Aber Varus schwieg, griff wieder nach seinem Becher und holte tief Luft. Er schien zu überlegen, wie er das Thema wechseln könnte, denn je schwerer die Stille im Raum lastete, desto mehr Bedeutung schienen seine letzten Worte zu bekommen.
Auch Lucius atmete jetzt hörbar ein. »Es gibt da eine Sache, die du wissen musst«, sagte er schließlich und schaute dem Statthalter mit einer Selbstsicherheit in die Augen, die auf überwältigende Weise erwachsen wirkte. Er blickte zu Caius und der nickte erneut. Dann fuhr Lucius fort: »Wir haben auf dem Weg zum Rhein bei einer Raststation in den Alpen eine Entdeckung gemacht. In einem kleinen Wald hinter dem Gasthaus lag ein Toter ohne Kopf. Es war ein Kurier auf dem Weg nach Rom. Ein Bote des Princeps.«
Bei diesen Worten setzte sich der Statthalter mit einem Ruck kerzengerade auf und schwang dabei die Füße auf den Boden. Seine Augen verengten sich. Er hockte auf der Kline wie auf einem Stuhl und durchbohrte Lucius mit seinem Blick. »Ja und?«, stieß er leise und ungeduldig hervor.
»Aller Wahrscheinlichkeit nach war Rullianus zu dem Zeitpunkt vor Ort, als der Bote ermordet wurde.

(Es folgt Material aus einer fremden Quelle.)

-- ==== Sys2Proof/Machine/SelfTest.lean ====
section
/-! DEFINITION. Random numbers (R418 to R422), OTP burns (R409), manual BIST (R414) and the rotating proof-test slices
(R415 to R417). -/

namespace Sys2Proof.Machine

open Sys2Proof

/-! Random numbers -/

def State.rngReady (s : State) : Bool := s.bit rRng_RNG_STAT 0

/-- A draw of a DRBG instance: 0 internal, 1 host (R418). -/
def State.rngDraw (s : State) (i : Nat) : State × BitVec 128 :=
  (s.modLcs fun l => { l with draws := l.draws + 1, reqs := Tab.modify (fun _ => 0) l.reqs i (· + 1) }, Config.drbg s.lcs.draws)

/-- The host instance fills RNG_DATA (R422). -/
def State.rngFill (s : State) : State :=
  let (s1, v) := s.rngDraw 1
  s1.wr rRng_RNG_DATA (v.setWidth 32)

/-- An early nonce for a requester's page (R420): the first 16 bytes of SHA-256 over DEV_ID, BOOT_CNT, Meridian and the page
number. -/
def State.earlyNonce (s : State) (pg : Nat) : BitVec 128 :=
  (Config.sha256 (natLe 8 (s.rd64 rOtp_DEV_ID_LO) ++ natLe 4 (s.rd rLcs_BOOT_CNT).toNat ++ natLe 8 s.now ++ natLe 2 pg)).extractLsb' 128 128

/-- A nonce: a draw of the internal instance, while it is not ready an early nonce; none where neither can be had (R420). -/
def State.nonce (s : State) (pg : Nat) : State × Option (BitVec 128) :=
  if s.rngReady then
    let r := s.rngDraw 0
    (r.1, some r.2)
  else if s.lcs.nonceOk then (s.setBit rRng_RNG_STAT 3 true, some (s.earlyNonce pg))
  else (s, none)

/-- A new service challenge (R437); none is shown as zero. -/
def State.newSvcChal (s : State) : State :=
  let r := s.nonce 0x07C
  let c := r.2.getD 0
  (r.1.modCfg fun x => { x with svcChal := c }).each (List.range 4) fun x i => x.wrN (rCfg_SVC_CHAL i) (natBits c.toNat (32 * i) 32)

/-- The start-up tests pass: READY (R419), both instances seeded (R418); after the third failure within 1 h not before the next start-up (R421). -/
def execRngReady (s : State) : Host.Outcome State Fault Refusal :=
  done (if s.rngReady || s.bit rRng_RNG_STAT 2 || s.modeIs .dormant then s
    else
      let s0 := s.modLcs fun l => { l with
        reqs := []
        seeded := Tab.set (fun _ => 0) (Tab.set (fun _ => 0) l.seeded 0 s.now) 1 s.now }
      let s1 := ((s0.setBit rRng_RNG_STAT 0 true).setBit rRng_RNG_STAT 1 false).rngFill
      if s.cfg.svcChal = 0 then s1.newSvcChal else s1)

/-- A health test fails: READY clears, what was buffered is discarded (R421). -/
def execRngHealth (s : State) : Host.Outcome State Fault Refusal :=
  let fs := (s.now :: s.lcs.htFails).filter fun t => decide (s.now < t + 360000000000)
  let s1 := ((s.setFld rRng_RNG_STAT 0 2 2).wr rRng_RNG_DATA 0).bump rRng_HT_FAIL_CNT
  let s2 := (s1.modLcs fun l => { l with htFails := fs }).raise0 48
  done (if 3 ≤ fs.length && !s.bit rRng_RNG_STAT 2 then (s2.setBit rRng_RNG_STAT 2 true).raise0 49 else s2)

/-- An instance is reseeded after 2^20 requests or 1 s (R418). -/
def execRngReseed (host : Bool) (s : State) : Host.Outcome State Fault Refusal :=
  let i := b2n host
  done (
    if !s.rngReady then s
    else
      let due := Tab.get (fun _ => 0) s.lcs.seeded i + 100000000
      let s1 := if 1048576 ≤ Tab.get (fun _ => 0) s.lcs.reqs i then s else s.advanceTo due
      (s1.modLcs fun l => { l with
        reqs := Tab.set (fun _ => 0) l.reqs i 0
        seeded := Tab.set (fun _ => 0) l.seeded i s1.now }).bump rRng_RESEED_CNT)

/-- A read of RNG_DATA: 32 random bits, refilled in the same cycle; zero while READY = 0 (R422). -/
def State.rngRead (s : State) : State × Word :=
  if s.rngReady then (s.rngFill, s.rd rRng_RNG_DATA) else (s, 0)

def execRngDataRead (m : Master) (s : State) : Host.Outcome State Fault Refusal :=
  let (s1, v) := (s.wakePage 0x004).rngRead
  done (s1.emit (.rdata m (v.setWidth 64)))

/-! OTP (R404, R409) -/

/-- A copy of the OTP as it stands: the word burned, or none. -/
def otpAt (t : Tab (Option Word)) (w : Nat) : Option Word := Tab.get (fun _ => none) t w

/-- The established value of a word; an unburned one reads 0. -/
def State.otpWord (s : State) (w : Nat) : Word := (otpAt s.lcs.est w).getD 0

/-- Is the word established and burned? -/
def State.otpHas (s : State) (w : Nat) : Bool := (otpAt s.lcs.est w).isSome

/-- Write a value into both copies of a word; it is then the word's value. -/
def State.otpSet (s : State) (w : Nat) (v : Word) : State :=
  s.modLcs fun l => { l with
    otp0 := Tab.set (fun _ => none) l.otp0 w (some v)
    otp1 := Tab.set (fun _ => none) l.otp1 w (some v)
    est := Tab.set (fun _ => none) l.est w (some v)
    weak := l.weak.filter (· ≠ w)
    weakHi := l.weakHi.filter (· ≠ w) }

/-- The registers of the OTP page that show words (R426). -/
def State.otpShow (s : State) : State :=
  let s1 := (s.wr rOtp_DEV_ID_LO (s.otpWord 0)).wr rOtp_DEV_ID_HI (s.otpWord 1)
  let s2 := s1.wrN rOtp_LC_RAW (((otpAt s.lcs.otp0 2).getD 0).toNat % 65536
    + 65536 * (((otpAt s.lcs.otp1 2).getD 0).toNat % 65536))
  let s3 := s2.wrN rOtp_BL_CEIL ((s.otpWord 3).toNat % 256)
  let s4 := s3.each (List.range 8) fun x i => x.wr (rOtp_ROOT_HASH i) (s.otpWord (12 + i))
  let s5 := s4.wrN rOtp_WEAK_ADDR (match s.lcs.weak with
    | w :: _ => w + 256 * b2n (s.lcs.weakHi.contains w) + 512
    | [] => 0)
  let s6 := s5.setFld rOtp_OTP_STAT 8 8 s.lcs.weak.length
  s6.setBit rOtp_OTP_STAT 1 (!s.lcs.weak.isEmpty)

/-- BURN_STAT: done, or refused with its reason. -/
def State.burnStat (s : State) (reason : Nat) : State := s.wrN rOtp_BURN_STAT (if reason = 0 then 2 else 3 + 16 * reason)

/-- May BURN name the word in the lifecycle state? ROOT_HASH in PROVISIONING; trims also in BLANK, where R404 burns them first;
DEV_ID, word 3 and the seeds in BLANK; LC only by LC_CMD. -/
def burnReason (lc w : Nat) : Nat :=
  if 28 ≤ w || w = 2 then 3
  else if 12 ≤ w && w < 20 then (if lc = 1 then 0 else 1)
  else if 20 ≤ w then (if lc ≤ 1 then 0 else 1)
  else if lc = 0 then 0 else 1

/-- A write of BURN_CMD; `ok`: the burn verifies at the tight threshold. -/
def State.burnCmd (s : State) (m : Master) (v : Word) (ok : Bool) : State :=
  let w := s.fld rOtp_BURN_ADDR 0 8
  let d := s.rd rOtp_BURN_DATA
  let note (x : State) (r : Nat) : State := (x.burnStat r).clogNote (x.clogRole m) 0 (masterNum m) r 0x90 w []
  if natBit v.toNat 0 then
    let r := burnReason s.lc w
    if r ≠ 0 then note s r
    else if s.otpWord w &&& ~~~ d ≠ 0 then note s 2
    else if !ok then note (s.raise0 35) 4
    else note ((s.otpSet w d).otpShow) 0
  else if natBit v.toNat 1 then
    if s.lc ≠ 1 then note s 1
    else if !s.lcs.weak.contains w then note s 3
    else if !ok then note (s.raise0 35) 4
    else note ((s.otpSet w (s.otpWord w)).otpShow) 0
  else s

/-- BURN_CMD admits ADMIN with expert privilege, in any mode but BOOT (R409, R431). -/
def State.burnWrite (s : State) (m : Master) (v : Word) (ok : Bool) : State :=
  if s.modeIs .boot then s
  else if !s.holdsAdmin m then s.expertCmd m rOtp_BURN_CMD (fun _ => false) id |>.when (!s.modeIs .dormant) fun x => x.burnStat 5
  else s.expertCmd m rOtp_BURN_CMD (fun x => x.holdsAdmin m) fun x => x.burnCmd m v ok

def execOtpBurn (m : Master) (ok : Bool) (s : State) : Host.Outcome State Fault Refusal := done (s.burnWrite m 1 ok)
def execOtpReburn (m : Master) (ok : Bool) (s : State) : Host.Outcome State Fault Refusal := done (s.burnWrite m 2 ok)

/-! Manual BIST (R414) -/

/-- A run on the block of MAN_SEL: pass or fail, and HALTED whatever its result. -/
def State.manBist (s : State) (pass : Bool) : State :=
  if (s.lc = 0 || s.lc = 1 || s.lc = 3) && (s.modeIs .sync || s.modeIs .halted) && (pageBlock (s.fld rLcs_MAN_SEL 0 9)).isSome then
    (s.wrN rLcs_MAN_STAT (if pass then 2 else 4)).setMode .halted
  else s.wrN rLcs_MAN_STAT 8

/-- Who may start a run: ADMIN with expert privilege; in BLANK the SPI master without a session, and no other (R414). -/
def State.manCmd (s : State) (m : Master) (pass : Bool) : State :=
  if s.lc = 0 then
    if s.modeIs .dormant then s
    else
      let s1 := s.noteWrite m rLcs_MAN_CMD
      if m = .spi && (s.sess m).role = 0 then s1.manBist pass else (s1.denied m rLcs_MAN_CMD).wrN rLcs_MAN_STAT 8
  else s.expertCmd m rLcs_MAN_CMD (fun x => x.holdsAdmin m) fun x => x.manBist pass

def execManBistLogic (m : Master) (pass : Bool) (s : State) : Host.Outcome State Fault Refusal := done (s.manCmd m pass)
def execManBistMemory (m : Master) (pass : Bool) (s : State) : Host.Outcome State Fault Refusal := done (s.manCmd m pass)

/-! Proof-test slices (R415 to R417) -/

/-- Ticks from now to the pair's next START, looking to the end of the next minor frame. -/
def State.nextStart (s : State) (n : Nat) : Nat :=
  let off := s.now % 6250
  let nxt := (s.sf + 1) % 2 ^ s.mfLog2
  (List.range 64).foldl (fun best e =>
    let st := s.seStart n e
    let a := if s.seRuns n e && off ≤ st then min best (st - off) else best
    if s.seValid n e && nxt % 2 ^ s.sePer n e = s.sePhase n e then min a (6250 - off + st) else a) 12500

/-- May a sub-slice run on the unit now (R415, R416)? -/
def State.sliceOk (s : State) (u : Nat) : Bool :=
  (s.modeIs .operate || s.modeIs .harebell) && s.lcProvDep && !s.bit rLcs_PROOF_STAT (16 + u)
  && (if u < 4 then
      (s.cmode u = 0 || (s.cmode u = 6 && !s.anyEntry u (fun _ => true) && !s.flt.pairOff.getLsbD u))
      && !(s.core (2 * u)).inSlot && 3000 ≤ s.nextStart u
    else s.lcs.rcu ≠ u - 4)

/-- A failed pass takes the unit out of service (R417); with both recode units out RECODE_BOTH trips (R457). -/
def State.proofFail (s : State) (u : Nat) : State :=
  let s1 := ((s.raise 42 0 u).setBit rLcs_PROOF_STAT (16 + u) true).setBit (rLcs_PROOF_AGE u) 31 true
  if u < 4 then s1.modPair u fun x => { x with offlinePend := true }
  else
    let s2 := s1.modLcs fun l => { l with rcuPassed := false }
    if s1.bit rLcs_PROOF_STAT 20 && s1.bit rLcs_PROOF_STAT 21 then s2.critical 13 0 else s2

/-- A sub-slice of a pair, or a pass of a recode unit, ends; `pass`: the pass it completes compares with its signature. -/
def State.proofSlice (s : State) (u : Nat) (pass : Bool) : State :=
  if !s.sliceOk u then s
  else
    let k := Tab.get (fun _ => 0) s.lcs.slices u + 1
    let s1 := if u < 4 then ((s.modPair u fun x => { x with cache := [] }).modCore (2 * u) fun _ => CoreSt.reset).modCore (2 * u + 1) fun _ =>
        CoreSt.reset
      else s
    let ends := decide (4 ≤ u) || decide (160 ≤ k)
    let s2 := s1.modLcs fun l => { l with slices := Tab.set (fun _ => 0) l.slices u (if ends then 0 else k) }
    let s3 := ((s2.setFld rLcs_PROOF_STAT 0 3 u).setBit rLcs_PROOF_STAT 3 (!ends)).setFld rLcs_PROOF_STAT 8 8 (if ends then 0 else k)
    if !ends then s3
    else if !pass then s3.proofFail u
    else s3.modLcs fun l => { l with
      lastPass := Tab.set (fun _ => 0) l.lastPass u (s.now + 1)
      rcuPassed := l.rcuPassed || decide (4 ≤ u) }

def execProofSubslice (u : Fin 6) (pass : Bool) (s : State) : Host.Outcome State Fault Refusal := done (s.proofSlice u.val pass)

/-- The end of the 24 h in which a unit has to pass: from its last passing pass, else from the first OPERATE (R417). -/
def State.starveAt (s : State) (u : Nat) : Nat := max (Tab.get (fun _ => 0) s.lcs.lastPass u) s.lcs.proofFrom - 1 + 8640000000000

/-- No passing pass within 24 h (R417): once for each such 24 h, and not of a unit out of service. -/
def execProofStarved (u : Fin 6) (s : State) : Host.Outcome State Fault Refusal :=
  let at_ := s.starveAt u.val
  done (if s.lcs.proofFrom = 0 || s.modeIs .dormant || s.bit rLcs_PROOF_STAT (16 + u.val) || Tab.get (fun _ => 0) s.lcs.starved u.val = at_ then s
    else ((s.advanceTo at_).modLcs fun l => { l with starved := Tab.set (fun _ => 0) l.starved u.val at_ }).raise 43 0 u.val)

end Sys2Proof.Machine
end

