/-- A trim operation by a role, with its gate `ok` of R431; accepted, it takes effect with its change-log entry (R449). `same`: a command for
the channel arrives in the same CLK_PER cycle as this button (R310). -/
def State.trimOp (s : State) (n op ref role part mst : Nat) (button same ok : Bool) : State :=
  let res (x : State) (r : Nat) : State := x.wrN (rCh_TRIM_STAT n) (r + 8 * b2n button)
  let busy := match (s.ch n).trimAt with
    | some a => !s.converting n a
    | none => false
  let old := s.trim n
  let refuse (r : Nat) : State := (res s r).clogNote role part mst r (0x50 + (op - 1)) n (trimDetail old old)
  if !ok || !s.isAi n then refuse 4
  else if busy || same then refuse 3
  else match s.trimOf n op ref with
    | .error r => refuse r
    | .ok t =>
      (s.modCh n fun c => { c with trimAt := some s.now }).clogGuard role part mst (0x50 + (op - 1)) n (trimDetail old t)
        (.trim n t.1 t.2.1 t.2.2 button)

/-- The entry is in flash: the trim takes effect from the next conversion to start (R309, R449). -/
def State.trimDone (s : State) (n : Nat) (t : Int × Nat × Int) (button : Bool) : State :=
  let s1 := if s.converting n 0 then s.modCh n fun c => { c with useTrim := some (c.useTrim.getD (s.trim n)) } else s
  let s2 := (s1.wrN (rCh_TRIM_OFF n) (ofSigned 16 t.1 + 65536 * t.2.1)).wrN (rCh_TRIM_GAIN n) (ofSigned 32 t.2.2)
  (s2.modCfg fun c => { c with trims := Tab.set (fun _ => none) c.trims n (some (s2.rd (rCh_TRIM_OFF n), s2.rd (rCh_TRIM_GAIN n))) }).setFld
    (rCh_TRIM_STAT n) 0 4 (8 * b2n button)

/-- A write of CH.TRIM_CMD. -/
def State.trimCmd (s : State) (m : Master) (n : Nat) (v : Word) : State :=
  s.regCmd m (rCh_TRIM_CMD n) fun x =>
    let op := natBits v.toNat 0 2
    if op = 0 then x
    else x.trimOp n op (natBits v.toNat 16 16) (x.clogRole m) (x.sess m).part (masterNum m) false false
      (x.lcProvDep && (x.modeIs .sync || x.modeIs .operate || x.modeIs .harebell))

def execTrimZero (m : Master) (n : Fin 192) (ref : BitVec 16) (s : State) : Host.Outcome State Fault Refusal :=
  done (s.trimCmd m n.val (BitVec.ofNat 32 (1 + 65536 * ref.toNat)))
def execTrimSpan (m : Master) (n : Fin 192) (ref : BitVec 16) (s : State) : Host.Outcome State Fault Refusal :=
  done (s.trimCmd m n.val (BitVec.ofNat 32 (2 + 65536 * ref.toNat)))
def execTrimClear (m : Master) (n : Fin 192) (s : State) : Host.Outcome State Fault Refusal := done (s.trimCmd m n.val 3)

/-- Release of the ZERO or SPAN button of an analogue input after a press of 2 s to 10 s; outside the gate of R431 it does not count. -/
def execTrimButton (n : Fin 192) (press : TrimPress) (s : State) : Host.Outcome State Fault Refusal :=
  let span := press.span
  let k := s.fld (rCh_TRIM_BTN n.val) (8 * b2n span) 8
  let own := s.chOwner n.val
  done (match (s.ch k).press with
    | some (t, len) =>
      if k < 192 && s.role k = 1 && (s.ch n.val).pressUsed < t + 1 && ms 2000 ≤ len && len ≤ ms 10000 then
        let p := own.getD 0
        let ok := s.lcProvDep && s.modeIs .operate && own.isSome && s.ptMode p = 2 && s.chOwner k = own
        let s1 := s.modCh n.val fun c => { c with pressUsed := t + 1 }
        if ok then s1.trimOp n.val (1 + b2n span) (s.fld (rCh_TRIM_REFS n.val) (16 * b2n span) 16) 3 p 4 true press.same true else s1
      else s
    | none => s)

end Sys2Proof.Machine
end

Als wir ankamen, fuhr er nämlich gerade ab.«
»Woher wisst ihr, dass es ein Bote des Princeps war?«, wollte Varus wissen. Es klang, als wollte er die Geschichte nicht glauben.
»Caius hat ihn erkannt. Ihm fehlten zwei Finger an einer Hand. Außerdem lag neben ihm eine Schatulle, wie sie die Kuriere des Princeps für Briefe benutzen.«
Varus war bei der Kurzbeschreibung des Boten bleich geworden. »Warum hat der Mörder die Schatulle nicht mitgenommen?«, fragte er, und Caius wusste, worauf er hinauswollte. »War sie leer?«
Lucius blickte Caius Rat suchend an, der daraufhin das Wort ergriff. »Wie man es nimmt«, sagte er. »Der Mörder hat jedenfalls nicht gefunden, was er gesucht hat.«
»Aber wir«, fiel Lucius wieder ein. Ein Hauch von Genugtuung lag in seiner Stimme.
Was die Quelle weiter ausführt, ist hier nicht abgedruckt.